*** Block opens ***
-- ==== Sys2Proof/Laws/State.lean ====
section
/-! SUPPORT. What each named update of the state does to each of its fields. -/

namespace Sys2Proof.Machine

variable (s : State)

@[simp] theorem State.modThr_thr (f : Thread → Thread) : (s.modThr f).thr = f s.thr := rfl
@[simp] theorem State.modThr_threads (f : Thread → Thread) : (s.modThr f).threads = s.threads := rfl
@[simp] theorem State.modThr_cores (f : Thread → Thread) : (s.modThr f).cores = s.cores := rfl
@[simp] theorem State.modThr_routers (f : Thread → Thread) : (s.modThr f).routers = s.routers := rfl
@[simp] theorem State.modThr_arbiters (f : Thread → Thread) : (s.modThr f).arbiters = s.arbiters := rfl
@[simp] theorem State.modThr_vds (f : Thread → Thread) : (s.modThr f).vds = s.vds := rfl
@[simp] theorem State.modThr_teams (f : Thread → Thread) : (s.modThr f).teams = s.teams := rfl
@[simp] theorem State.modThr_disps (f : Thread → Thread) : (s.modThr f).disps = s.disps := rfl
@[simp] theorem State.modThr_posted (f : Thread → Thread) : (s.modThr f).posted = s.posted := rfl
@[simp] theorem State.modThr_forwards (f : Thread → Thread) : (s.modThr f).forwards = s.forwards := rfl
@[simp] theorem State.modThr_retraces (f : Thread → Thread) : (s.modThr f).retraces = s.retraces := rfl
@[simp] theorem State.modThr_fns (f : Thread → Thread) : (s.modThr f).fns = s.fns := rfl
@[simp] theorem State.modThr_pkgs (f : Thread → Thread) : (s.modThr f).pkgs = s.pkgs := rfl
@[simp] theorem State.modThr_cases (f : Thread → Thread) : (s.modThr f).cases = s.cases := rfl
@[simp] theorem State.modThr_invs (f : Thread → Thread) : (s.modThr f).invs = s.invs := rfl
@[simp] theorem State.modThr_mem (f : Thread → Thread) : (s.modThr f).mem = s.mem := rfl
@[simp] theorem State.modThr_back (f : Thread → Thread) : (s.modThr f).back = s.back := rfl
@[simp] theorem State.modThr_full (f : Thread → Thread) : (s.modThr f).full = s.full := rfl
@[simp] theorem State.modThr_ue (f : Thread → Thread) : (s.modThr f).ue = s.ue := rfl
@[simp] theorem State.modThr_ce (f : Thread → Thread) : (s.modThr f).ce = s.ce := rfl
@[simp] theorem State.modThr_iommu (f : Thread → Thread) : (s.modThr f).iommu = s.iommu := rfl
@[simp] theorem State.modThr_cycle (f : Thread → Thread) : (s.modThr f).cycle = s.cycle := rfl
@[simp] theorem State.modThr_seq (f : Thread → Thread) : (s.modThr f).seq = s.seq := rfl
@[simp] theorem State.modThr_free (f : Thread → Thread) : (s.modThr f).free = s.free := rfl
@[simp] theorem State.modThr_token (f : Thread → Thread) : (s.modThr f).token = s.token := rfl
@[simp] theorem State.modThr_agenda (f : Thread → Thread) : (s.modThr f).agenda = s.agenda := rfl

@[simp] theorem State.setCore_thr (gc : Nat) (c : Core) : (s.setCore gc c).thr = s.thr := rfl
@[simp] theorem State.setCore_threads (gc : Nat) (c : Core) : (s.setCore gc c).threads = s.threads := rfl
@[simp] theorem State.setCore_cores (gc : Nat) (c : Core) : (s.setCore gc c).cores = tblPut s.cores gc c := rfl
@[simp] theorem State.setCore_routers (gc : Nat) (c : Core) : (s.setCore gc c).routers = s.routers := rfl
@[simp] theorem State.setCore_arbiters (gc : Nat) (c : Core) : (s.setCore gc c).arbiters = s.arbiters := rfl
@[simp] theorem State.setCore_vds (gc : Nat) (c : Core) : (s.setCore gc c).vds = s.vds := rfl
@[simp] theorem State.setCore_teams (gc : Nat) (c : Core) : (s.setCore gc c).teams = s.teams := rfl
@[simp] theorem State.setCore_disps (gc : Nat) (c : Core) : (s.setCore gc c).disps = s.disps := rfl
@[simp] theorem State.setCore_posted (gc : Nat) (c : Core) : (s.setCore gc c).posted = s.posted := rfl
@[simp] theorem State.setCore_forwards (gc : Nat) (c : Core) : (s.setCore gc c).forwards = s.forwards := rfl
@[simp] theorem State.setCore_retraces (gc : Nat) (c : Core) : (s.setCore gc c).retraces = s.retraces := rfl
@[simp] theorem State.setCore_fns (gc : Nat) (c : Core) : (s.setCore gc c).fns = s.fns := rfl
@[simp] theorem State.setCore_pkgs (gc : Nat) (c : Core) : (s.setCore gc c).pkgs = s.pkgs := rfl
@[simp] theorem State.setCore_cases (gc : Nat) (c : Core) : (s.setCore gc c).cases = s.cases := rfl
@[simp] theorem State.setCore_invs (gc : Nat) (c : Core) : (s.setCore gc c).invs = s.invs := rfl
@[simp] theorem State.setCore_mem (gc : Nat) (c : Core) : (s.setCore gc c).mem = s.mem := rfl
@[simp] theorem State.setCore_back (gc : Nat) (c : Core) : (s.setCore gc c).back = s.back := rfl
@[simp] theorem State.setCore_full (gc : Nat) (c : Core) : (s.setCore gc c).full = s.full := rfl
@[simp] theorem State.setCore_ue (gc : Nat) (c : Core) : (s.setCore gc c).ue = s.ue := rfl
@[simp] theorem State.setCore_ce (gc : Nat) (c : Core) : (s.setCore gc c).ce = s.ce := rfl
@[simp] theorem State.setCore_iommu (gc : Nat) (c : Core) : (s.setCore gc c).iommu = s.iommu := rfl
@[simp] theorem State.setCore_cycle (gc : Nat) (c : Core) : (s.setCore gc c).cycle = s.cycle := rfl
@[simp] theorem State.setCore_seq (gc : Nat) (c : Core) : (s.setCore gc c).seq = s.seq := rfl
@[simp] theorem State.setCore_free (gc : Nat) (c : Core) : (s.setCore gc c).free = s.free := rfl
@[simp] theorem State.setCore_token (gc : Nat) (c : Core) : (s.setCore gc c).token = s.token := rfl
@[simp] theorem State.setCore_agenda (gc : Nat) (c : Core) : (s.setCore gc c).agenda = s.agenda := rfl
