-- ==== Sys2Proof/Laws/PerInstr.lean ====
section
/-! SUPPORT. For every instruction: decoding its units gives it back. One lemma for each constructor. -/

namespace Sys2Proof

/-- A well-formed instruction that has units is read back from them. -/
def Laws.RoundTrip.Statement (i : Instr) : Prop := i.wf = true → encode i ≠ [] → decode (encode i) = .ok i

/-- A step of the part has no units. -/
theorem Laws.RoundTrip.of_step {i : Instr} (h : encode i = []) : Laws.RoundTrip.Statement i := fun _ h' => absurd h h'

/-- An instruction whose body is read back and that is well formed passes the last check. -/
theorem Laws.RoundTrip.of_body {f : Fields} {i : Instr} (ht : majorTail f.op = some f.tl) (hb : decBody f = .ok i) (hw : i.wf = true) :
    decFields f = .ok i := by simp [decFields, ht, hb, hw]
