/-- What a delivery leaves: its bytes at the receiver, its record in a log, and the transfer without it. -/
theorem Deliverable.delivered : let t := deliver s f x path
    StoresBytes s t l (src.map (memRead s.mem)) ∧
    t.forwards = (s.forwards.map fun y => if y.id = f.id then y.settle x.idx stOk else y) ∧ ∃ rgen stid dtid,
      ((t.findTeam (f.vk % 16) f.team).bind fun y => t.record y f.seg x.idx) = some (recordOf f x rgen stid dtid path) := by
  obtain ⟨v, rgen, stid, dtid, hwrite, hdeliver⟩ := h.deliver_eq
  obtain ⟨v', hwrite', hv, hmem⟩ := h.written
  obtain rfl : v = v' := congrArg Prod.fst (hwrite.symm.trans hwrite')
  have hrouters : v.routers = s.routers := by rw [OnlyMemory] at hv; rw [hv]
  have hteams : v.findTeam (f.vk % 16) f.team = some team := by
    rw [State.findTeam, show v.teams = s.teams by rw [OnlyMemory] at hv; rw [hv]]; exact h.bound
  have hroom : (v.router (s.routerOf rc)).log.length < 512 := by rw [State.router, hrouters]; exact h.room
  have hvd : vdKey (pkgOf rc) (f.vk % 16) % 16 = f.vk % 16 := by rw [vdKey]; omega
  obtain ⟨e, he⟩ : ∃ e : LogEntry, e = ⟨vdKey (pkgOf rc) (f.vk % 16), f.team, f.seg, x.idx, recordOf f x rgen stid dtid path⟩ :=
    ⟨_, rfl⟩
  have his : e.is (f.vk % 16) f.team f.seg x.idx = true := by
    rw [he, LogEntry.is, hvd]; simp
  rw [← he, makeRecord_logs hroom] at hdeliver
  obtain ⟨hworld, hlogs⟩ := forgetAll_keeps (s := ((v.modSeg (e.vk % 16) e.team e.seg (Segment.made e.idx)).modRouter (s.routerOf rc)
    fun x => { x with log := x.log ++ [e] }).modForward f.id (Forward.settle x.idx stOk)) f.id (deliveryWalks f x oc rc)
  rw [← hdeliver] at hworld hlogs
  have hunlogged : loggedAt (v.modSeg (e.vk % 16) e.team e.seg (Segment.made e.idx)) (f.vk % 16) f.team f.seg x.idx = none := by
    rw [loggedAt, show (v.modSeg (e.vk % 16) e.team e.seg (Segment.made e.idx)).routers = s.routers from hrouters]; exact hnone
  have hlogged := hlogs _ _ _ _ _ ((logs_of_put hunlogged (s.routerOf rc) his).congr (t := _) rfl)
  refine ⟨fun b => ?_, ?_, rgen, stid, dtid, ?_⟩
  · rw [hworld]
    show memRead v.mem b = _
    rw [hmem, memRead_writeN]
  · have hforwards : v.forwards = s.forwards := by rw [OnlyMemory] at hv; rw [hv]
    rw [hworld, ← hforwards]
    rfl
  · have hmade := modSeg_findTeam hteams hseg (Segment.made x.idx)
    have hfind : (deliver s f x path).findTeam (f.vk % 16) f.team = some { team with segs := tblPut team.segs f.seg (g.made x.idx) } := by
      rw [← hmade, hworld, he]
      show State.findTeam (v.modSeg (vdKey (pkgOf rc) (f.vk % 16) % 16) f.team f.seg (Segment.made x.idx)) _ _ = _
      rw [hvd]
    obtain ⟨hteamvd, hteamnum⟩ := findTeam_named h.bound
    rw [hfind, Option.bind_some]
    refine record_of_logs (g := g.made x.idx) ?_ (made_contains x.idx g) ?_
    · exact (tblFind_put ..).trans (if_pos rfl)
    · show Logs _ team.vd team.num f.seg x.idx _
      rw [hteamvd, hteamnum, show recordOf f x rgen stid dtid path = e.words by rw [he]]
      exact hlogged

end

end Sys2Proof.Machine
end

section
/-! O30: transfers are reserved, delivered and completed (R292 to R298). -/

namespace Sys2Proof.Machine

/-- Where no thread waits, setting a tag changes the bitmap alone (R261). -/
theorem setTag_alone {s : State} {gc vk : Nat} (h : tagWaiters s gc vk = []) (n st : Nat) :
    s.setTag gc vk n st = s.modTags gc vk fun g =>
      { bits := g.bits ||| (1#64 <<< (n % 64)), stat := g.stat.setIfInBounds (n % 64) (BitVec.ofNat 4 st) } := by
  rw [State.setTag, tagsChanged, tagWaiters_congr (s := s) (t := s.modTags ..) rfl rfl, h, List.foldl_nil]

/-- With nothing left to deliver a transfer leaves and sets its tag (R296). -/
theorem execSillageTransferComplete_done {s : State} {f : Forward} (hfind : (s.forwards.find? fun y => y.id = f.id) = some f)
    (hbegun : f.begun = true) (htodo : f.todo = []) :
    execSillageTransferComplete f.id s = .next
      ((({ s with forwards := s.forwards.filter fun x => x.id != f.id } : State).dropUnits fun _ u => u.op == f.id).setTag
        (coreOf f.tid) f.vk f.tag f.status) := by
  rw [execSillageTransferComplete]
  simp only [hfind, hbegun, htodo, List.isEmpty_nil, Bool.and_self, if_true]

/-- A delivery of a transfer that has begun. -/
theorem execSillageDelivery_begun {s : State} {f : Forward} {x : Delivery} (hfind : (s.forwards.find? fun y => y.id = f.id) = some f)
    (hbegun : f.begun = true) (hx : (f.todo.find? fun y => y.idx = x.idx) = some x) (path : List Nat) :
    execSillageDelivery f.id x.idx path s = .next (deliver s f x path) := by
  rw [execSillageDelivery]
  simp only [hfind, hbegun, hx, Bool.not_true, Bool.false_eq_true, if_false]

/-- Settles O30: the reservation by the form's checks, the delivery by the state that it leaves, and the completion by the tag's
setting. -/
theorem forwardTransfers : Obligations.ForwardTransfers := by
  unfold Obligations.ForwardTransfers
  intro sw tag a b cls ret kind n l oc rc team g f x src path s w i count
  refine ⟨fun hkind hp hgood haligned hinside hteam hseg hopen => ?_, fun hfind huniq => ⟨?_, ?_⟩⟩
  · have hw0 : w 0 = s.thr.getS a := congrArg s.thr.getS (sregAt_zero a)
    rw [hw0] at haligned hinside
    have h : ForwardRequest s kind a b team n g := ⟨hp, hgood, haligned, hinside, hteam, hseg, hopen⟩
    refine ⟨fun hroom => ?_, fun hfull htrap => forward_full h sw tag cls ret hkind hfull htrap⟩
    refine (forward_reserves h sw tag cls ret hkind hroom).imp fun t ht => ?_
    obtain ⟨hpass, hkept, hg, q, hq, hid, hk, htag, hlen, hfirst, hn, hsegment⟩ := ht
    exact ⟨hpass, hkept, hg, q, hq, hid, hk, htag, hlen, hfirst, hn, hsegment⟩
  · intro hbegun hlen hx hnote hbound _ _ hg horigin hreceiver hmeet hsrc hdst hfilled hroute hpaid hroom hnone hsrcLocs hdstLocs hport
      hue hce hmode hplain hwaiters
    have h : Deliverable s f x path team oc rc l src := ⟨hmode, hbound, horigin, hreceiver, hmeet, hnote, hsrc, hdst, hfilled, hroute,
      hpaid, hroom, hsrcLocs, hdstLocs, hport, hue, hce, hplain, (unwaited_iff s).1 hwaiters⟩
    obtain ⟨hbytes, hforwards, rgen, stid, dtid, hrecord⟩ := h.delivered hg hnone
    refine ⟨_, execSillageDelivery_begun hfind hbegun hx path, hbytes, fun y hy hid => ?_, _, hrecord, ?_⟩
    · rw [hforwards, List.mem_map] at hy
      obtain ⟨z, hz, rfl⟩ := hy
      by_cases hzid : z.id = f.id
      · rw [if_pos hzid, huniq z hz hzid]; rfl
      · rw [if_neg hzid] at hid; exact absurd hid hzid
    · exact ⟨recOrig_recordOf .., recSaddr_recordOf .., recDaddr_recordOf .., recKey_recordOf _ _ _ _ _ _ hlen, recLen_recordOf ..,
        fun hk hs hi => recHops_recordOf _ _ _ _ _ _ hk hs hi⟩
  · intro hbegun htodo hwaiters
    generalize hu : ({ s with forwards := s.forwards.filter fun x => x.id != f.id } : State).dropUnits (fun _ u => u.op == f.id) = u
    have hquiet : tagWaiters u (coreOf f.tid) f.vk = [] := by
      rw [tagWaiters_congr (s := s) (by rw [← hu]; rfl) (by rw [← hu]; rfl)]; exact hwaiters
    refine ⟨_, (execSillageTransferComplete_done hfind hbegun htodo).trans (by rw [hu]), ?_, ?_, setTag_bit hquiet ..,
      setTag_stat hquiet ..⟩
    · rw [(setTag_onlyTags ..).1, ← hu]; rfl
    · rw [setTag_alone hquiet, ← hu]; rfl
*** Block closes ***
- **WHAT IS REQUIRED**: The expected result is every line from the material above that includes "path".

- **SOLUTION BELOW**:
theorem Deliverable.delivered : let t := deliver s f x path
      ((t.findTeam (f.vk % 16) f.team).bind fun y => t.record y f.seg x.idx) = some (recordOf f x rgen stid dtid path) := by
  obtain ⟨e, he⟩ : ∃ e : LogEntry, e = ⟨vdKey (pkgOf rc) (f.vk % 16), f.team, f.seg, x.idx, recordOf f x rgen stid dtid path⟩ :=
    have hfind : (deliver s f x path).findTeam (f.vk % 16) f.team = some { team with segs := tblPut team.segs f.seg (g.made x.idx) } := by
      rw [hteamvd, hteamnum, show recordOf f x rgen stid dtid path = e.words by rw [he]]
    (hbegun : f.begun = true) (hx : (f.todo.find? fun y => y.idx = x.idx) = some x) (path : List Nat) :
    execSillageDelivery f.id x.idx path s = .next (deliver s f x path) := by
  intro sw tag a b cls ret kind n l oc rc team g f x src path s w i count
    have h : Deliverable s f x path team oc rc l src := ⟨hmode, hbound, horigin, hreceiver, hmeet, hnote, hsrc, hdst, hfilled, hroute,
    refine ⟨_, execSillageDelivery_begun hfind hbegun hx path, hbytes, fun y hy hid => ?_, _, hrecord, ?_⟩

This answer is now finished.